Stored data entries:
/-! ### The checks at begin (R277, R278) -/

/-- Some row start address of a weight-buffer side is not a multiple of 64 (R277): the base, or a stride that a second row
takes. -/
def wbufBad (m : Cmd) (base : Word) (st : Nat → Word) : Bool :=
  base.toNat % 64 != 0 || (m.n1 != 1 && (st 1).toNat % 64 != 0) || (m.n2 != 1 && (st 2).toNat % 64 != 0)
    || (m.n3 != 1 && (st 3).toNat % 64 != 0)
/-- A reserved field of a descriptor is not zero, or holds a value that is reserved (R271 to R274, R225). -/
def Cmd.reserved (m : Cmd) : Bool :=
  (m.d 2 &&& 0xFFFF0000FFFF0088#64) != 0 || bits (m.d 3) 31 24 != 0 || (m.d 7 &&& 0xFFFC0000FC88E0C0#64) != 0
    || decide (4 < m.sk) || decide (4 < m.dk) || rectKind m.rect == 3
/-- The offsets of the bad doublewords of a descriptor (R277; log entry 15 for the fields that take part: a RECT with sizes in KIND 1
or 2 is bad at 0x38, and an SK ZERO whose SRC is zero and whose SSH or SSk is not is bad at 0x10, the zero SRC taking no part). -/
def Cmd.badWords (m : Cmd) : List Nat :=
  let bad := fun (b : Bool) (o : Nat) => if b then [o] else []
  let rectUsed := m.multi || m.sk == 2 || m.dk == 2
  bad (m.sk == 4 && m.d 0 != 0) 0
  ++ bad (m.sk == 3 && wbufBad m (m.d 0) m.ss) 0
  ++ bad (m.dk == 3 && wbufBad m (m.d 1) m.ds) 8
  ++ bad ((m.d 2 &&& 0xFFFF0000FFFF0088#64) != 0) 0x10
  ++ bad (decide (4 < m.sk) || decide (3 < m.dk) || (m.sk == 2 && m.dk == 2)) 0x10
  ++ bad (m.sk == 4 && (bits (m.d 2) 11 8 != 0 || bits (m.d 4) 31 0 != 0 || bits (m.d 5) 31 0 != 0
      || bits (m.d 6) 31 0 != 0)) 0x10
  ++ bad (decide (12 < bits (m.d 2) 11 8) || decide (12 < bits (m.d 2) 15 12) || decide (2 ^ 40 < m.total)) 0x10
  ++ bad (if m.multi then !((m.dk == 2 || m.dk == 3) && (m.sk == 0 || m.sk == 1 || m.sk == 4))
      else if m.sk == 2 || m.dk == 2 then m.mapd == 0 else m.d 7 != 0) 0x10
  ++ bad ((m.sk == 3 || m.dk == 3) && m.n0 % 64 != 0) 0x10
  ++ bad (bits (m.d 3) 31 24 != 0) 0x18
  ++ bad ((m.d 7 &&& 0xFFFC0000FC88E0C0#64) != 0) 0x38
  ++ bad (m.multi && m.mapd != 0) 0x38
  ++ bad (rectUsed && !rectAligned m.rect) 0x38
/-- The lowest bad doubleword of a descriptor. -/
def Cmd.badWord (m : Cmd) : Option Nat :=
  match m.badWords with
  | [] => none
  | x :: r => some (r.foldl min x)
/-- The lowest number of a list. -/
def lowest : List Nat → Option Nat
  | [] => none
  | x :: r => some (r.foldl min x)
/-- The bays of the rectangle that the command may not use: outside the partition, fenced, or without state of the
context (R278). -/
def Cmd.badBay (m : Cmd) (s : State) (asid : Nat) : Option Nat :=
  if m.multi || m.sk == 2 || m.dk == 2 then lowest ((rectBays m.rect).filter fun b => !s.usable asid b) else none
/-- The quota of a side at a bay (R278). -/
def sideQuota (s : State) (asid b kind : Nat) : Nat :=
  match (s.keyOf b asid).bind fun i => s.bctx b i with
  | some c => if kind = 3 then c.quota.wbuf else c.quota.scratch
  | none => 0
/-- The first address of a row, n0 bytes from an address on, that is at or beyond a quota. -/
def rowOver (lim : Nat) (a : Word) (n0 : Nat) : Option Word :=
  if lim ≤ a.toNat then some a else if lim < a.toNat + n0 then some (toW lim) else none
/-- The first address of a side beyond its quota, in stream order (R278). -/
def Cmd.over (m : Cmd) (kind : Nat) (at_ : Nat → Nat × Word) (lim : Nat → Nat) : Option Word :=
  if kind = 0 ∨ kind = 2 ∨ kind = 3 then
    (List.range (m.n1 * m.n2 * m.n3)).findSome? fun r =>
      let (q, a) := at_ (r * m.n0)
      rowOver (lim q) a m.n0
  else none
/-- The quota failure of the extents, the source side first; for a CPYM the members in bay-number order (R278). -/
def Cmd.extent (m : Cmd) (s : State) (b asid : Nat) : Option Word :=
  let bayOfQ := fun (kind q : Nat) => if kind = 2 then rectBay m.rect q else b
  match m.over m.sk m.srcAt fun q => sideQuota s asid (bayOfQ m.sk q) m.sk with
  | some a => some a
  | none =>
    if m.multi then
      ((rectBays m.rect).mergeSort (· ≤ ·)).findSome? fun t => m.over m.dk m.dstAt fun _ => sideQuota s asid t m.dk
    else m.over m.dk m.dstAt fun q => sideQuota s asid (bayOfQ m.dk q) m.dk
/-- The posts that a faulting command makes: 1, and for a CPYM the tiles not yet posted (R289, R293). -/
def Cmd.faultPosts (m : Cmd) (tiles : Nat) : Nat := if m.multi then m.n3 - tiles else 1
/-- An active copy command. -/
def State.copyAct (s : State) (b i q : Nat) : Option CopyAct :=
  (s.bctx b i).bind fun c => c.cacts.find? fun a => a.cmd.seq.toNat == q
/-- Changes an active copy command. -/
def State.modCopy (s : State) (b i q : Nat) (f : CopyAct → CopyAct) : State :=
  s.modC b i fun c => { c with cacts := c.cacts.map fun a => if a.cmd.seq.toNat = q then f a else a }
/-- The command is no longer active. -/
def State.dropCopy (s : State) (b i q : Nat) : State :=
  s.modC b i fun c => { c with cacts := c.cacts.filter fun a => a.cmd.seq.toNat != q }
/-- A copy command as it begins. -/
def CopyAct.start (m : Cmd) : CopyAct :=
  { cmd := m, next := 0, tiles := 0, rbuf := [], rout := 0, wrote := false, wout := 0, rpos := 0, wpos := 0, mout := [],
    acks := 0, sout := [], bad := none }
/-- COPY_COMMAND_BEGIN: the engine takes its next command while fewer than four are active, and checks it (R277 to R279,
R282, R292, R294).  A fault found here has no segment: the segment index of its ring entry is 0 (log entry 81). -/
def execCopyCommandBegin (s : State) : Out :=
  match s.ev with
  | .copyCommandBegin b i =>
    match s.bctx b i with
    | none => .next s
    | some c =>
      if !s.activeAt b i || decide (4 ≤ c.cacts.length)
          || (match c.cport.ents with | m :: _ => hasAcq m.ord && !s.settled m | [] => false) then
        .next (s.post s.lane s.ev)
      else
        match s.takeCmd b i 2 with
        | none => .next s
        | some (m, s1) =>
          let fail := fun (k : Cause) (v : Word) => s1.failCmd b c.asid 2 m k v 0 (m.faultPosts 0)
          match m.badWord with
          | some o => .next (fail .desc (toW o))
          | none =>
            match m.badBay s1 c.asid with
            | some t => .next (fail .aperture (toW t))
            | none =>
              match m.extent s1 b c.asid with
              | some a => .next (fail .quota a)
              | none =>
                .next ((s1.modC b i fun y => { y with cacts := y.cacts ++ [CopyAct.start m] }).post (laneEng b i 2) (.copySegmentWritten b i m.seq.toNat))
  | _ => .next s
* * *
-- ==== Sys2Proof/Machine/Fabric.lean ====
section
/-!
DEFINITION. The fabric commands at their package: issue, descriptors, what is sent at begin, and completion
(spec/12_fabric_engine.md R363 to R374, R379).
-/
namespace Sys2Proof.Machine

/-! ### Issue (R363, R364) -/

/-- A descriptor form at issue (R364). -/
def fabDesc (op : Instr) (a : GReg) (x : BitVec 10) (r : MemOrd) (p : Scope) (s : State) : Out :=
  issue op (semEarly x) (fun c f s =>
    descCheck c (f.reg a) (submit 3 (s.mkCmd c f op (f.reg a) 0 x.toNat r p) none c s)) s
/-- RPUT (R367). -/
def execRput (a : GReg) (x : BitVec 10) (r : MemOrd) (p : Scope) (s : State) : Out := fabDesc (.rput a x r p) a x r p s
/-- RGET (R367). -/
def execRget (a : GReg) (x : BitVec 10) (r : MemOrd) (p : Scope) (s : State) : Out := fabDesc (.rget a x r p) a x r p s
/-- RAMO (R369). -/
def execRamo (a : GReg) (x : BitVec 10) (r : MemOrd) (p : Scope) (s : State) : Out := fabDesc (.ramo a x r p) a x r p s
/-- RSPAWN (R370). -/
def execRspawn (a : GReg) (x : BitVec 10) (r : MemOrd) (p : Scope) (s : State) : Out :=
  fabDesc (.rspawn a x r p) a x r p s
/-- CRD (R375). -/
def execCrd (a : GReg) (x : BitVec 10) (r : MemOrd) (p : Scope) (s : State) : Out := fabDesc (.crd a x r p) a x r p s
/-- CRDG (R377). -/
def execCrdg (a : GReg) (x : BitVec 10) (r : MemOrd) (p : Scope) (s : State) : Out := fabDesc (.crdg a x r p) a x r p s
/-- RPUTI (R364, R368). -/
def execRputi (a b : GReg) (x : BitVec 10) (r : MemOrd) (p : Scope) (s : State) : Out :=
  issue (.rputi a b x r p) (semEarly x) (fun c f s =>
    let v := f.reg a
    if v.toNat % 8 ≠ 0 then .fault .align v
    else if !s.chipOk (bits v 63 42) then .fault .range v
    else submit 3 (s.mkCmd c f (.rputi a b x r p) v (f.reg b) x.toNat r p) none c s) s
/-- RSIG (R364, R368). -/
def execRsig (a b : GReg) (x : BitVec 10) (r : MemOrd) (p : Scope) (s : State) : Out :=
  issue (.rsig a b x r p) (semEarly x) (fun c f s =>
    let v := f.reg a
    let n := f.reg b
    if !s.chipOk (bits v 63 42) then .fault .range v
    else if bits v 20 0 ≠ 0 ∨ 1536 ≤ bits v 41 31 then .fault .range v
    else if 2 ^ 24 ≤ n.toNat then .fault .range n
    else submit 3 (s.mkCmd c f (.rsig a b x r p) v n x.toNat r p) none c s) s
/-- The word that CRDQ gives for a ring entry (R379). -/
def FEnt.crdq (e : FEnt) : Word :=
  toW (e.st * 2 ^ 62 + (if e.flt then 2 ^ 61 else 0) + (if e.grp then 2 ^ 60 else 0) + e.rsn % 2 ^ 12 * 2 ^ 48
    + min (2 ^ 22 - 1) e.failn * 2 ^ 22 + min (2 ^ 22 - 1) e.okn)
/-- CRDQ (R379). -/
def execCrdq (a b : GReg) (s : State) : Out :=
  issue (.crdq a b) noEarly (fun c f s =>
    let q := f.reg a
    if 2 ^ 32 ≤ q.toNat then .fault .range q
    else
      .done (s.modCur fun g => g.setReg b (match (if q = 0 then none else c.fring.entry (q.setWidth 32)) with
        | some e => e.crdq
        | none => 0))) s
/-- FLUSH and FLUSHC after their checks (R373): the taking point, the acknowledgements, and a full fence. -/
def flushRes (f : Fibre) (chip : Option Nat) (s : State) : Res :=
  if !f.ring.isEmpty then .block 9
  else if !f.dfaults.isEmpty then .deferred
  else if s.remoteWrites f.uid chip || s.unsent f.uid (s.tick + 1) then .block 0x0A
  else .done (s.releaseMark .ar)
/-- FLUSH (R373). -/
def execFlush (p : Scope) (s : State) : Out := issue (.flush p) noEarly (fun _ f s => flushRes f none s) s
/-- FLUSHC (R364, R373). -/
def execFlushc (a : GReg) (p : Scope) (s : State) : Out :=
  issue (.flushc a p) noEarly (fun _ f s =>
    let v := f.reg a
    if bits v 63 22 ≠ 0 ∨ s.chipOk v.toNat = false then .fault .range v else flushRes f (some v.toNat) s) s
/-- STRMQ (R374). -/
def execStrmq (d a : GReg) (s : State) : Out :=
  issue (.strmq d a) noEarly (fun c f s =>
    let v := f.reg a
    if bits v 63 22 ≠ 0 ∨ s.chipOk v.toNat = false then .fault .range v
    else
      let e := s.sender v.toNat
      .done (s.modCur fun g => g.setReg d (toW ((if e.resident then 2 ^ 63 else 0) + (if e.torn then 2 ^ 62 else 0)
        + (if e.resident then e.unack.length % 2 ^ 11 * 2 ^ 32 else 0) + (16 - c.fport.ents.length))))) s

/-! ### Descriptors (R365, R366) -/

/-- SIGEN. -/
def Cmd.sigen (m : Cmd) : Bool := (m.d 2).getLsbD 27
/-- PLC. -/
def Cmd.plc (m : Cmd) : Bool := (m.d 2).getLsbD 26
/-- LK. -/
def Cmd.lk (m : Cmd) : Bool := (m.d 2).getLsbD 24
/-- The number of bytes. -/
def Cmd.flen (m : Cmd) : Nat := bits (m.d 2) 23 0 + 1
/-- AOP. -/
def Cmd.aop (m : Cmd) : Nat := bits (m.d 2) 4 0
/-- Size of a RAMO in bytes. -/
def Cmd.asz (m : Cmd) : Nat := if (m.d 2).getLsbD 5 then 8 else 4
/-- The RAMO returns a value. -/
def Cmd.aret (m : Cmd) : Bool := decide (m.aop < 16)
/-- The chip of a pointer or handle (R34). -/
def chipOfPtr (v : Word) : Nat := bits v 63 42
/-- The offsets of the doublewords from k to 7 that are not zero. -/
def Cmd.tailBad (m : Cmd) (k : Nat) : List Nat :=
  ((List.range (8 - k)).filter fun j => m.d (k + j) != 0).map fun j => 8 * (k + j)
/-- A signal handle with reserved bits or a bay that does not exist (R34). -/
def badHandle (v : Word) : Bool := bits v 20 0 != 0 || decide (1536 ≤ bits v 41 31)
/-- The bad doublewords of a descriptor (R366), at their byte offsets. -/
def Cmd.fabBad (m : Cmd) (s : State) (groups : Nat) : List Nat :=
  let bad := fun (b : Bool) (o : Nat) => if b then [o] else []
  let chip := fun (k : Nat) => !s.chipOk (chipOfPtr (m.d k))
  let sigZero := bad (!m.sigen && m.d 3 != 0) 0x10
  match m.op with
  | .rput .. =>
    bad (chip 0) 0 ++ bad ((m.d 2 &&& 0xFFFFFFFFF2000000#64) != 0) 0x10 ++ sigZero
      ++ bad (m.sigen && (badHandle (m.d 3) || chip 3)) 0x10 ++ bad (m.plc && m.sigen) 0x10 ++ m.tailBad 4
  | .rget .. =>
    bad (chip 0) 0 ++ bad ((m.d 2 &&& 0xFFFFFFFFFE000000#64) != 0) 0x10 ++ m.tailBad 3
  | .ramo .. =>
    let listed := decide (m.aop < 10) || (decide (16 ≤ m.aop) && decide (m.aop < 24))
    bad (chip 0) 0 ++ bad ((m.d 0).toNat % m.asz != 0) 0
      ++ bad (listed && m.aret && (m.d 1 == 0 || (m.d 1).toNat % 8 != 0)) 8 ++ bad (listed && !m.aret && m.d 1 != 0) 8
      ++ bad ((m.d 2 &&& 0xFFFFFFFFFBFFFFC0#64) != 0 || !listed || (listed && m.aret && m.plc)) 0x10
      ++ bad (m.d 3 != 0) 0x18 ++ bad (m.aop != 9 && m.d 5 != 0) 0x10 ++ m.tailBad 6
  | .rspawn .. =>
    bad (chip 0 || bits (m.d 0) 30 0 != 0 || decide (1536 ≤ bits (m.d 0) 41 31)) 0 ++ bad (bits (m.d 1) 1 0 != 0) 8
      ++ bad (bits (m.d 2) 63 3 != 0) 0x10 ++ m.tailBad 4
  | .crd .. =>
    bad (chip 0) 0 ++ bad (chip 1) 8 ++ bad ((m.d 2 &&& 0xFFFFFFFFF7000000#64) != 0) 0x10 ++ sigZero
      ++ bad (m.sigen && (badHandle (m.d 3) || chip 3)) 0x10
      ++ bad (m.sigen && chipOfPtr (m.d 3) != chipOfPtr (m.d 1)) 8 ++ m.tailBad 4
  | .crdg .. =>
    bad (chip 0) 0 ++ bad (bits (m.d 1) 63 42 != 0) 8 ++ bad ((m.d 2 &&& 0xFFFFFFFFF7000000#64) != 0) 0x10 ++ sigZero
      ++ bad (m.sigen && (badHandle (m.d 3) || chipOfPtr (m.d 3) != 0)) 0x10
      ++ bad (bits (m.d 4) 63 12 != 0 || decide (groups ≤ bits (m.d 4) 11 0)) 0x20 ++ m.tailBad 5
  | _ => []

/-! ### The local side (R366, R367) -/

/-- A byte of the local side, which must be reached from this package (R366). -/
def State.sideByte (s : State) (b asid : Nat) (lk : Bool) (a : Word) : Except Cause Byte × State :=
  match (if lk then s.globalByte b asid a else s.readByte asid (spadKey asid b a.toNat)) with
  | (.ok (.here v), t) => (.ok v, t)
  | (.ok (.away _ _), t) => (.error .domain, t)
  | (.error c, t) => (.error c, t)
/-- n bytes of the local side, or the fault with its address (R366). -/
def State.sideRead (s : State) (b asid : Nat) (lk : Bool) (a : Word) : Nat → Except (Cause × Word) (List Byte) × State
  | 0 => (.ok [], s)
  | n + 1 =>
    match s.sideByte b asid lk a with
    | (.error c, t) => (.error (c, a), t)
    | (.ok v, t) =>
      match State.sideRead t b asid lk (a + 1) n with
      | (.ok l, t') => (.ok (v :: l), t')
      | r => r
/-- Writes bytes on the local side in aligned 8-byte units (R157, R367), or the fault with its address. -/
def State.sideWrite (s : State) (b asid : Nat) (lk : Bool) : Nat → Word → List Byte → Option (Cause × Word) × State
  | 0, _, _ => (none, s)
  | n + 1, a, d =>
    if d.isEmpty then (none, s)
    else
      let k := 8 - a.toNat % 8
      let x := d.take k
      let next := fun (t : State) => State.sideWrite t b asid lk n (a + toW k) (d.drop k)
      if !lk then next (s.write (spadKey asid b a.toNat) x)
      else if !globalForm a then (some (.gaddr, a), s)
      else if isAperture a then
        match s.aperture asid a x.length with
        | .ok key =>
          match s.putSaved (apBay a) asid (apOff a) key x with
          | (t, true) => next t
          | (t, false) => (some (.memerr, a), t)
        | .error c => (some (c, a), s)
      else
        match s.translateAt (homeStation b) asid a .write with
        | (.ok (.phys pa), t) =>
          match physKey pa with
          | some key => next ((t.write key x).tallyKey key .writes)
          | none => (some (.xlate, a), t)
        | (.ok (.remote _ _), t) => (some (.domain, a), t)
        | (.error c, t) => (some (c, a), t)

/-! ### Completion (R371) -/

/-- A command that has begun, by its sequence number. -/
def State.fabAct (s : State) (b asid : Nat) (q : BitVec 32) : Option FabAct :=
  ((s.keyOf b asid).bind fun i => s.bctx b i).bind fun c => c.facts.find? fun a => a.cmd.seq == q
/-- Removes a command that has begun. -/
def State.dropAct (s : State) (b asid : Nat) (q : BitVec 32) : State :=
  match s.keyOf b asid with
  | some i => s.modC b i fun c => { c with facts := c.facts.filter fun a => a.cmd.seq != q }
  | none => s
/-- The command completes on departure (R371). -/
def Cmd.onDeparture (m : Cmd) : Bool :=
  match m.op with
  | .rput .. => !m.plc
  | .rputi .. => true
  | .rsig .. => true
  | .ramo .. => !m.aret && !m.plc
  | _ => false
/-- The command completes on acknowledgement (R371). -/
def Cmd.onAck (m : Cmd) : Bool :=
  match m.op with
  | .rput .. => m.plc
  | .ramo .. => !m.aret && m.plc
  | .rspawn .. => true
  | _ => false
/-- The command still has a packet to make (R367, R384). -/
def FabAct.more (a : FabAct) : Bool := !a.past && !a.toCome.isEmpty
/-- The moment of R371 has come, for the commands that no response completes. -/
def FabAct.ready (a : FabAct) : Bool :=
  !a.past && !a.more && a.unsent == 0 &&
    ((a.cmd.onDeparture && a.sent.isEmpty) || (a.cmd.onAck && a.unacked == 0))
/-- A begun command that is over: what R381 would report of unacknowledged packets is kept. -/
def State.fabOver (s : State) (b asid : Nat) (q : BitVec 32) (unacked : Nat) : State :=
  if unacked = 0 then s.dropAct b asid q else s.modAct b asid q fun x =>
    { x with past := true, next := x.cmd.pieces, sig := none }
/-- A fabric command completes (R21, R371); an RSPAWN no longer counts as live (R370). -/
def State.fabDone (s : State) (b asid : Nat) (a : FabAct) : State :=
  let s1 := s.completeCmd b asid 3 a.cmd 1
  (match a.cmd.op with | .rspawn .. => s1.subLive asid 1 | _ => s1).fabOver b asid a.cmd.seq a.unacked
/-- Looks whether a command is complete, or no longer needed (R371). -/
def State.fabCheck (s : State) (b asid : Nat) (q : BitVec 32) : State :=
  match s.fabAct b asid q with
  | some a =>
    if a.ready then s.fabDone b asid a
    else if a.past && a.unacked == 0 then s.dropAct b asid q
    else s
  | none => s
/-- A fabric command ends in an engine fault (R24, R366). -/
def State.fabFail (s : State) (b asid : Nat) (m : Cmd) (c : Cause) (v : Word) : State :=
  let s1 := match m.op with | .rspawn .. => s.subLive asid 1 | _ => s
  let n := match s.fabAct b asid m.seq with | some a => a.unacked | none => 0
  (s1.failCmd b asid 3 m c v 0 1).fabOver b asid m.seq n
* * *
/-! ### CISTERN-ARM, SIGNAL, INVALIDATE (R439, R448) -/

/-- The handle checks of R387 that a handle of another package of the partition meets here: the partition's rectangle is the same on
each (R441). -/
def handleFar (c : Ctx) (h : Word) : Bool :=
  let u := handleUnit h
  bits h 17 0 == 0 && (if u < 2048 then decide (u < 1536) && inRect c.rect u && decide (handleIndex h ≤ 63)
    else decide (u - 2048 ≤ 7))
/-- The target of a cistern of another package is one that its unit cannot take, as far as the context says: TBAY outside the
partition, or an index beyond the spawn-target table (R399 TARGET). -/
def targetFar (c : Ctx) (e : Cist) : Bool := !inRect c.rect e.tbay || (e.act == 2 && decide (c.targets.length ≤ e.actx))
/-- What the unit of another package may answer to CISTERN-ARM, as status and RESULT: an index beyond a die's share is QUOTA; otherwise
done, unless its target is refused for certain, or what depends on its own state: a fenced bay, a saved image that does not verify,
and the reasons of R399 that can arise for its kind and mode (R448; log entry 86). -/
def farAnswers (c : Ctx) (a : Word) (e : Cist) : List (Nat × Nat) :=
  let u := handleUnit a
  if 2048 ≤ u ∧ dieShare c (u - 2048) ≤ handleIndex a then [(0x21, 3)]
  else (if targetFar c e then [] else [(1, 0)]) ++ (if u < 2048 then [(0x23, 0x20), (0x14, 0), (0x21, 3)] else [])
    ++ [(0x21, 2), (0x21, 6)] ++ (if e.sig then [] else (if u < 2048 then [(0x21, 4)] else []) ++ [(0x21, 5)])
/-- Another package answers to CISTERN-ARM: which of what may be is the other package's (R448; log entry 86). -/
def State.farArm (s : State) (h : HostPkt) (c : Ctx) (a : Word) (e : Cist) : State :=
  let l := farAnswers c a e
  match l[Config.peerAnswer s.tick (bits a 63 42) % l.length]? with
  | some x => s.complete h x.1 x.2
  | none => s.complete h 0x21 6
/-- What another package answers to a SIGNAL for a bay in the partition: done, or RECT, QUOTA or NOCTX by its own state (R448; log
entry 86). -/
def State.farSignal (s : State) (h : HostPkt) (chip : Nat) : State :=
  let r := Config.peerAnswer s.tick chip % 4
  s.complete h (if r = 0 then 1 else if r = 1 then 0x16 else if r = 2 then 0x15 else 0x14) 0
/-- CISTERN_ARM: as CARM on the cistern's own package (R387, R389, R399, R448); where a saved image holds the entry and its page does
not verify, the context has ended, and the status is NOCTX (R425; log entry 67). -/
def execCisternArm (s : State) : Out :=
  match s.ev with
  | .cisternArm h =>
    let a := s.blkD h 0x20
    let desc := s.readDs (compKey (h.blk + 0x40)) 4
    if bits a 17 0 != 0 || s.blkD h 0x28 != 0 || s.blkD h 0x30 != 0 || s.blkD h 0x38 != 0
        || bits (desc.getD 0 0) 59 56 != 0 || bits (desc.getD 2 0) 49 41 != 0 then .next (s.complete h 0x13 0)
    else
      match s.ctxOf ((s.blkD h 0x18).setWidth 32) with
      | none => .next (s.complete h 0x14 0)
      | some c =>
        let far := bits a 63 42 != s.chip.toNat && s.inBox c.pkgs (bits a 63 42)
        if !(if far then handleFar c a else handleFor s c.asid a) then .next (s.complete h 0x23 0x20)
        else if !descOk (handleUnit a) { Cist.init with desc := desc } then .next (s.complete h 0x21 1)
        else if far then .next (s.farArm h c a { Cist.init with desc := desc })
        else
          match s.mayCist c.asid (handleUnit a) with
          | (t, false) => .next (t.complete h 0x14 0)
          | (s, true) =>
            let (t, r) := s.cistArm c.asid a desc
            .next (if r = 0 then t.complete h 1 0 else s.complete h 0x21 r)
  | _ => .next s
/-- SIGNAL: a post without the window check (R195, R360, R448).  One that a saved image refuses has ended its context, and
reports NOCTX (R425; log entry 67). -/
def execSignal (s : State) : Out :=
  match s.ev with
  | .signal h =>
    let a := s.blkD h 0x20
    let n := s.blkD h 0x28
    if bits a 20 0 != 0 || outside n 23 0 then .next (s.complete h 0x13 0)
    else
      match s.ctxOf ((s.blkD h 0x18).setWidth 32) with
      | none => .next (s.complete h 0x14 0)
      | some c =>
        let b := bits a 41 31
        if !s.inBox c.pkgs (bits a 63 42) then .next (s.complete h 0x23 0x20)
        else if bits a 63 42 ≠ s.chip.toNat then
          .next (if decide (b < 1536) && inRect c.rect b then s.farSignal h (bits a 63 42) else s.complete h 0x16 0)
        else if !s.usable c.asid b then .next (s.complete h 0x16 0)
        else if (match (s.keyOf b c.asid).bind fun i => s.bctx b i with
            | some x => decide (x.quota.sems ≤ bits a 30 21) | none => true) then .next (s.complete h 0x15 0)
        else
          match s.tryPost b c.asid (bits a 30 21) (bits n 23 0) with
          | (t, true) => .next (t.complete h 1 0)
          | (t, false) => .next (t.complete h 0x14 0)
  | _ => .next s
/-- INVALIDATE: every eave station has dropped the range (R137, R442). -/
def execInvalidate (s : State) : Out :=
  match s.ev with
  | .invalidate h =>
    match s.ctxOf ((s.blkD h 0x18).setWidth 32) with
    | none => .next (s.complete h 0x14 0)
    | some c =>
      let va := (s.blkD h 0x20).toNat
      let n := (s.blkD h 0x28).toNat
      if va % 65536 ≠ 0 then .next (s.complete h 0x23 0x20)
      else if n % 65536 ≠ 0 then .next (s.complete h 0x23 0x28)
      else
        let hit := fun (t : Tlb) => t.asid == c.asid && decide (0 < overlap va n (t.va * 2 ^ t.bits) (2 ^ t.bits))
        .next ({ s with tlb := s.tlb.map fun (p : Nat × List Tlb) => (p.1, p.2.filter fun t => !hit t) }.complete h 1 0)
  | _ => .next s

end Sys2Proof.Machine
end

The problem: Set down, exactly as they stand above, the lines starting with the line with "if !(if far" and going on through the line with "match s.mayCist c.asid", and no others.

Exercise response:
        if !(if far then handleFar c a else handleFor s c.asid a) then .next (s.complete h 0x23 0x20)
        else if !descOk (handleUnit a) { Cist.init with desc := desc } then .next (s.complete h 0x21 1)
        else if far then .next (s.farArm h c a { Cist.init with desc := desc })
        else
          match s.mayCist c.asid (handleUnit a) with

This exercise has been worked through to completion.